▶ _Problem details_
Which lines of the entries below include "where"? List them all.

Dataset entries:
-- ==== Sys2Proof/Machine/Reception.lean ====
section
/-! DEFINITION. The AM and FM demodulators on the chain's outputs, one 2.5 ms block at a time (R27, R195, R200-R204, R208-R217). -/

namespace Sys2Proof.Machine

/-- The filters whose coefficients the spec does not give: single sideband's real and imaginary branch and the low-pass of each aud_bw, the
30 Hz high-pass, NRSC de-emphasis, the MPX filter (60 kHz) and the audio filter (15 kHz) (R200, R204, R208). -/
inductive FilterKind where
  | ssbRe (bw : Nat) | ssbIm (bw : Nat) | high | low (bw : Nat) | nrsc | mpx | audio
deriving DecidableEq, Repr

/-- A filter's number in `Config.filter`. -/
def FilterKind.code : FilterKind → Nat
  | .high => 1
  | .nrsc => 2
  | .mpx => 3
  | .audio => 4
  | .ssbRe b => 8 + 3 * b
  | .ssbIm b => 9 + 3 * b
  | .low b => 10 + 3 * b

/-- One step of a filter: the output and the next state. -/
def FilterKind.run (k : FilterKind) (state x : Int) : Int × Int := Config.filter k.code state x

/-- One step of a first-order low-pass at 48 kHz with 0 dB at 0 Hz: `gain`, in 2^−16, is 1 − exp(−1 / (48,000 T)) for its time constant T;
the state has 16 fractional bits. The output and the next state (R200, R214). (DEDUCED, log 28) -/
def lowPass (gain : Nat) (state x : Int) : Int × Int :=
  let s := state + Config.round ((x * 65536 - state) * gain) 65536
  (Config.round s 65536, s)

/-- The gains for 100 ms, 50 µs and 75 µs; that of 100 ms, with 16 more fractional bits. -/
abbrev carrierGain : Int := 894692
abbrev deemph50 : Nat := 22332
abbrev deemph75 : Nat := 15895

/-- One step of the carrier estimate: the mean amplitude smoothed with 100 ms (R200). (DEDUCED, log 28) -/
def carrierStepAm (state x : Int) : Int × Int :=
  let s := state + Config.round ((x * 65536 - state) * carrierGain) (2 ^ 32)
  (Config.round s 65536, s)

/-! ## Input (R27, R184, R195) -/

/-- The outputs of a copy's chain in the block that ends now, after its AGC. -/
def blockInput (c : CopyState) (m : Part) : List (Nat × Cx) :=
  let now := m.clock.elapsed
  let g := Config.dbGain c.agc
  (c.path.out.filter fun e => decide (now ≤ e.1 + 61440 ∧ e.1 < now)).map fun e => (e.1, (e.2.scale g).narrow 24 65536)

/-- Maximal-ratio combining of two copies' samples on the same ticks: weights are the linear CNRs, and B is turned onto A by the phase of
their correlation over the block, since the spec gives no way to align them (R27). (DESIGN CHOICE / DEDUCED, log 28) -/
def combineInput (wa wb : Int) (a b : List (Nat × Cx)) : List (Nat × Cx) :=
  let sum := (a.zipWith (fun x y => x.2.mul y.2.conj) b).foldl Cx.add {}
  let turn := ((-(Config.angle sum.re sum.im)) % 2 ^ 32).toNat
  a.zipWith (fun x y => (x.1, ((x.2.scale wa).add ((turnBack 24 turn y.2).scale wb)).narrow 24 (wa + wb).toNat)) b

/-- The loops of a copy update on this sample: it is in none of the copy's own intervals of HOLD and SETTLING (R181-R183, R201). -/
def loopRuns (bad : List (Nat × Nat)) (e : Nat) : Bool := !inSpans e bad

/-! ## The noise blanker (R202, R203) -/

/-- Insert a power in rising order. -/
def insertPower (v : Nat) : List Nat → List Nat
  | [] => [v]
  | w :: rest => if v ≤ w then v :: w :: rest else w :: insertPower v rest

/-- The median of several powers, times two. -/
def medianTwice (l : List Nat) : Nat :=
  let s := l.foldr insertPower []
  s.getD (l.length / 2) 0 + s.getD ((l.length - 1) / 2) 0

/-- The output lies within 3 samples of the one whose stamp lies nearest to a clipped converter sample (R203). -/
def nearClip (x : Ctx) (clips : List Nat) (e : Nat) : Bool :=
  let f := family x.cfg.type
  let d : Int := nominalDelay f x.chain.plan
  clips.any fun k => decide ((210 * (e : Int) - d - 210 * k).natAbs * 2 < 210 * 7 * f.k)

/-- New samples enter the blanker's window: each is judged against the median of the 512 powers before it, and of fewer until there are as
many; the spec does not say whether the last 512 samples hold the sample judged (R202). (DESIGN CHOICE, log 28) -/
def noteSamples (x : Ctx) (clips : List Nat) : List (Nat × Cx) → AmPath → AmPath
  | [], p => p
  | (t, z) :: rest, p =>
    let high := !p.powers.isEmpty
      && decide ((medianTwice p.powers : Int) * Config.linear (10 * (x.cfg.am.nbThresh : Int)) < 2 * 65536 * z.power)
    let cell : BlankCell := { tick := t, x := z, high := high, clip := nearClip x clips t }
    noteSamples x clips rest { p with powers := (z.power :: p.powers).take 512, cells := p.cells ++ [cell] }

/-- Runs of samples that exceed the reference: first index and length. -/
def highRuns : Nat → List BlankCell → List (Nat × Nat)
  | _, [] => []
  | i, c :: rest =>
    match c.high, highRuns (i + 1) rest with
    | false, l => l
    | true, (j, n) :: l => if j = i + 1 then (i, n + 1) :: l else (i, 1) :: (j, n) :: l
    | true, [] => [(i, 1)]

/-- Sample `i` of the window is blanked: a clipped one, or inside a run of at most 48 samples extended by 2 at each end. -/
def blanks (runs : List (Nat × Nat)) (cells : List BlankCell) (i : Nat) : Bool :=
  (cells[i]?).any BlankCell.clip || runs.any fun r => decide (r.2 ≤ 48 ∧ r.1 ≤ i + 2 ∧ i < r.1 + r.2 + 2)

/-- Linear interpolation between the samples that bound a blanked one. -/
def interpolate (blank : Nat → Bool) (cells : List BlankCell) (i : Nat) : Cx :=
  let n := cells.length
  let at_ (k : Nat) : Cx := (cells[k]?).elim {} BlankCell.x
  let lo := (List.range i).reverse.find? fun k => !blank k
  let hi := ((List.range (n - i)).map (· + i)).find? fun k => !blank k
  match lo, hi with
  | some a, some b => ((at_ a).add (((at_ b).sub (at_ a)).scale ((i - a : Nat) : Int) |>.map fun v => Config.round v (b - a)))
  | some a, none => at_ a
  | none, some b => at_ b
  | none, none => {}

/-- The samples that leave the blanker, each with its tick and whether it was blanked, and the runs blanked and left: a sample leaves once
56 more are known, beyond the longest run with its extension. -/
def blankBlock (on_ : Bool) (p : AmPath) : AmPath × List (Nat × Cx × Bool) × Nat × Nat :=
  let n := p.cells.length
  let stop := n - 56
  let runs := highRuns 0 p.cells
  let blank (i : Nat) : Bool := on_ && blanks runs p.cells i
  let out := ((List.range stop).drop p.past).map fun i =>
    let c := p.cells.getD i { tick := 0, x := {}, high := false, clip := false }
    (c.tick, (if blank i then interpolate blank p.cells i else c.x), blank i)
  let begun := runs.filter fun r => decide (p.past ≤ r.1 ∧ r.1 < stop)
  let off := ((List.range n).filter blank).filterMap fun i => (p.cells[i]?).map BlankCell.tick
  ({ p with cells := p.cells.drop (stop - 56), past := min 56 stop, blanked := off }, out,
    (begun.filter fun r => decide (r.2 ≤ 48)).length, (begun.filter fun r => decide (48 < r.2)).length)

/-! ## AM: loop, detector and audio chain (R200, R201, R204) -/

/-- A second-order loop moves by a phase error: the next phase and frequency (2^−32 turn a sample), the frequency within ±`limit`. -/
def loopStep (bw rate : Nat) (limit err : Int) (phase : Nat) (freq : Int) : Nat × Int :=
  let (kp, ki) := Config.loopGain bw rate
  let freq := clampInt (-limit) limit (freq + Config.round (err * ki) (2 ^ 32))
  ((((phase : Int) + freq + Config.round (err * kp) (2 ^ 32)) % 2 ^ 32).toNat, freq)

/-- A modulation depth in 0.1 %: the audio against the carrier estimate. -/
def depthOf (v carrier : Int) : Int := if carrier ≤ 0 then 0 else Config.round (1000 * v) carrier.toNat

/-- One sample of the AM demodulator: the carrier loop, the detector, and the audio chain up to soft mute; 100 % modulation gives half of
full scale (R200, R201, R204). The sums are of squared phase errors and of the samples that had one. -/
def amSample (x : Ctx) (c : CopyState) (bad : List (Nat × Nat)) (s : Nat × Cx × Bool) (p : AmPath) (sums : Int × Nat) :
    AmPath × Int × (Int × Nat) :=
  let (t, z, blanked) := s
  let g := x.cfg.am
  let sync := decide (g.detector ≠ 0)
  let r := turnBack 24 p.phase z
  let err := Config.angle r.re r.im
  let runs := sync && !blanked && loopRuns bad t
  let (phase, freq) :=
    if runs then loopStep (if c.amLocked then 80 else 400) 48000 8947849 err p.phase p.freq
    else ((((p.phase : Int) + p.freq) % 2 ^ 32).toNat, p.freq)
  let sums := if runs then (sums.1 + err * err, sums.2 + 1) else sums
  let envelope := !sync || c.amFallback
  let amp := if envelope then Config.magnitude z.re z.im else r.re
  let (carrier, carrierF) := carrierStepAm p.carrierF amp
  let (a, ssbRe) := (FilterKind.ssbRe g.audBw).run p.ssbRe r.re
  let (b, ssbIm) := (FilterKind.ssbIm g.audBw).run p.ssbIm r.im
  let det := if envelope ∨ g.detector = 1 then amp else if g.detector = 2 then a - b else a + b
  let depth := depthOf (det - carrier) carrier
  let (v, high) := FilterKind.high.run p.high (det - carrier)
  let (v, low) := (FilterKind.low g.audBw).run p.low v
  let (w, deemph) := FilterKind.nrsc.run p.deemph v
  let v := if g.deemph = 1 then w else v
  ({ p with phase := phase, freq := freq, carrier := carrier, carrierF := carrierF, ssbRe := ssbRe, ssbIm := ssbIm, high := high,
            low := low, deemph := deemph, modPos := max p.modPos depth, modNeg := max p.modNeg (-depth) },
    if carrier ≤ 0 then 0 else satWord 24 (Config.round (v * 2 ^ 22) carrier.toNat), sums)

/-- Several samples of the AM demodulator. -/
def amSamples (x : Ctx) (c : CopyState) (bad : List (Nat × Nat)) :
    List (Nat × Cx × Bool) → AmPath → Int × Nat → AmPath × List (Nat × Int) × (Int × Nat)
  | [], p, sums => (p, [], sums)
  | s :: rest, p, sums =>
    let (p, v, sums) := amSample x c bad s p sums
    let (p, l, sums) := amSamples x c bad rest p sums
    (p, (s.1, v) :: l, sums)

/-- The mean square of the phase errors of the last `n` blocks, once there are as many, satisfies `test` on its sum and count. -/
def errorsTest (n : Nat) (errs : List (Int × Nat)) (test : Int → Int → Bool) : Bool :=
  let l := errs.take n
  let cnt := (l.map (·.2)).sum
  decide (l.length = n ∧ 0 < cnt) && test ((l.map (·.1)).foldl (· + ·) 0) cnt

/-- The carrier loop's lock: below 15° rms over 40 ms (R201). -/
def amInLock (p : AmPath) : Bool := errorsTest 16 p.errs fun s n => decide (s * 576 < n * 2 ^ 64)

/-- Its loss: above 40° rms over 20 ms. -/
def amOutOfLock (p : AmPath) : Bool := errorsTest 8 p.errs fun s n => decide (n * 2 ^ 64 < s * 81)

/-- What a demodulator gives for a block: the mono and difference words on their ticks, for FM the signal and noise power of the input
samples behind each (R281), and what R201, R202 and R219 measure. -/
structure Demodulated where
  audio : List (Nat × Int × Int)
  power : List (Int × Int) := []
  amLost : Bool := false
  amLock : Bool := false
  nbRuns : Nat := 0
  nbLong : Nat := 0
  dispersion : Int := 0
deriving DecidableEq, Repr

/-- A block of an AM context's copy: its audio leaves 56 samples after the samples it was computed from, a part of the delay of R195. -/
def amBlock (x : Ctx) (c : CopyState) (bad : List (Nat × Nat)) (clips : List Nat) (input : List (Nat × Cx)) : AmPath × Demodulated :=
  let (p, samples, runs, long) := blankBlock (decide (x.cfg.am.nb = 1)) (noteSamples x clips input c.am)
  let (p, l, sums) := amSamples x c bad samples p (0, 0)
  let p := { p with errs := (sums :: p.errs).take 16 }
  (p, { audio := l.map fun e => (e.1 + 56 * 512, e.2, 0), amLost := amOutOfLock p, amLock := amInLock p, nbRuns := runs, nbLong := long })

/-! ## FM: the canceller (R216, R217) -/

/-- The taps at identity: the reference tap 8 is 1. The spec gives a tap 18 bits a component and no binary point: the model takes 16
fractional bits, so that 1 is a tap. (DESIGN CHOICE, log 28) -/
def identityTaps : List Cx := (List.range 32).map fun k => if k = 8 then ⟨2 ^ 16, 0⟩ else {}

/-- The sum of products of two complex lists. -/
def dotCx (a b : List Cx) : Cx := (a.zipWith Cx.mul b).foldl Cx.add {}

/-- A tap moved by mu·e·conj(v) with mu = 2^−k, in 18-bit components; `sign` is that of the update (R216, R217). What happens beyond 18 bits
the spec does not say: the component saturates. (DESIGN CHOICE, log 28) -/
def moveTap (sign : Int) (k : Nat) (e v tap : Cx) : Cx :=
  (tap.add (((e.mul v.conj).scale (sign * 2 ^ 16)).map fun w => Config.round w (Config.decisionPower * 2 ^ k))).map (satWord 18)

/-- A word projected on the circle of the AGC's target. -/
def project (y : Cx) : Cx := let d := Config.decision y.re y.im; ⟨d.1, d.2⟩

/-- One sample through the canceller, or through the fixed delay of 8 samples: the output, and the powers of the modulus error at output and
input. The taps adapt at mu_acq over the first 50 ms, 19,200 samples, and at mu_track after that (R208, R216-R218). -/
def cancel (act : Mpc) (adapts : Bool) (g : FmCfg) (x : Cx) (p : FmPath) : FmPath × Cx × Int × Int :=
  let xs := (x :: p.xs).take 32
  let ref := xs.getD 8 {}
  let eIn := (ref.sub (project ref)).power
  match act with
  | .off => ({ p with xs := xs, ds := [], ff := [], fb := [], adapted := 0 }, ref, eIn, eIn)
  | .waiting => ({ p with xs := xs, ds := [], ff := [], fb := [], adapted := 0 }, ref, eIn, eIn)
  | _ =>
    let ff := if p.ff.isEmpty then identityTaps else p.ff
    let fb := if p.fb.isEmpty then List.replicate 16 {} else p.fb
    let y := ((dotCx ff xs).sub (dotCx fb p.ds)).narrow 24 (2 ^ 16)
    let d := project y
    let e := y.sub d
    let k := if p.adapted < 19200 then g.muAcq else g.muTrack
    let moves := adapts && decide (act = .adapting)
    let pad (n : Nat) (l : List Cx) : List Cx := (List.range n).map fun i => l.getD i {}
    let ff' := if moves then ff.zipWith (fun t v => moveTap (-1) k e v t) (pad 32 xs) else ff
    let fb' := if moves then fb.zipWith (fun t v => moveTap 1 k e v t) (pad 16 p.ds) else fb
    ({ p with xs := xs, ds := (d :: p.ds).take 16, ff := ff', fb := fb', adapted := p.adapted + (if moves then 1 else 0) },
      y, e.power, eIn)

/-! ## FM: discriminator, pilot loop, stereo decoder (R208-R211, R214) -/

/-- Sums over a block: power, squared modulus errors out and in, the pilot's phasor, the MPX samples. -/
structure FmSums where
  power : Int := 0
  eOut : Int := 0
  eIn : Int := 0
  pilot : Cx := {}
  cnt : Nat := 0
deriving DecidableEq, Repr

/-- The step of 19 kHz at 192 kS/s, in 2^−32 turn. -/
def pilotStep : Int := Config.round (2 ^ 32 * 19) 192

/-- 10 Hz at 192 kS/s: the capture range of the pilot loop (R210). -/
abbrev pilotCapture : Int := 223696

/-- 57 kHz at 192 kS/s, in 2^−32 turn, and the ±6 Hz that the Costas loop captures (R223). -/
abbrev rdsStep : Int := 1275068416
abbrev rdsCapture : Int := 134218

▶ _Result of this exercise_
inductive FilterKind where
structure Demodulated where
structure FmSums where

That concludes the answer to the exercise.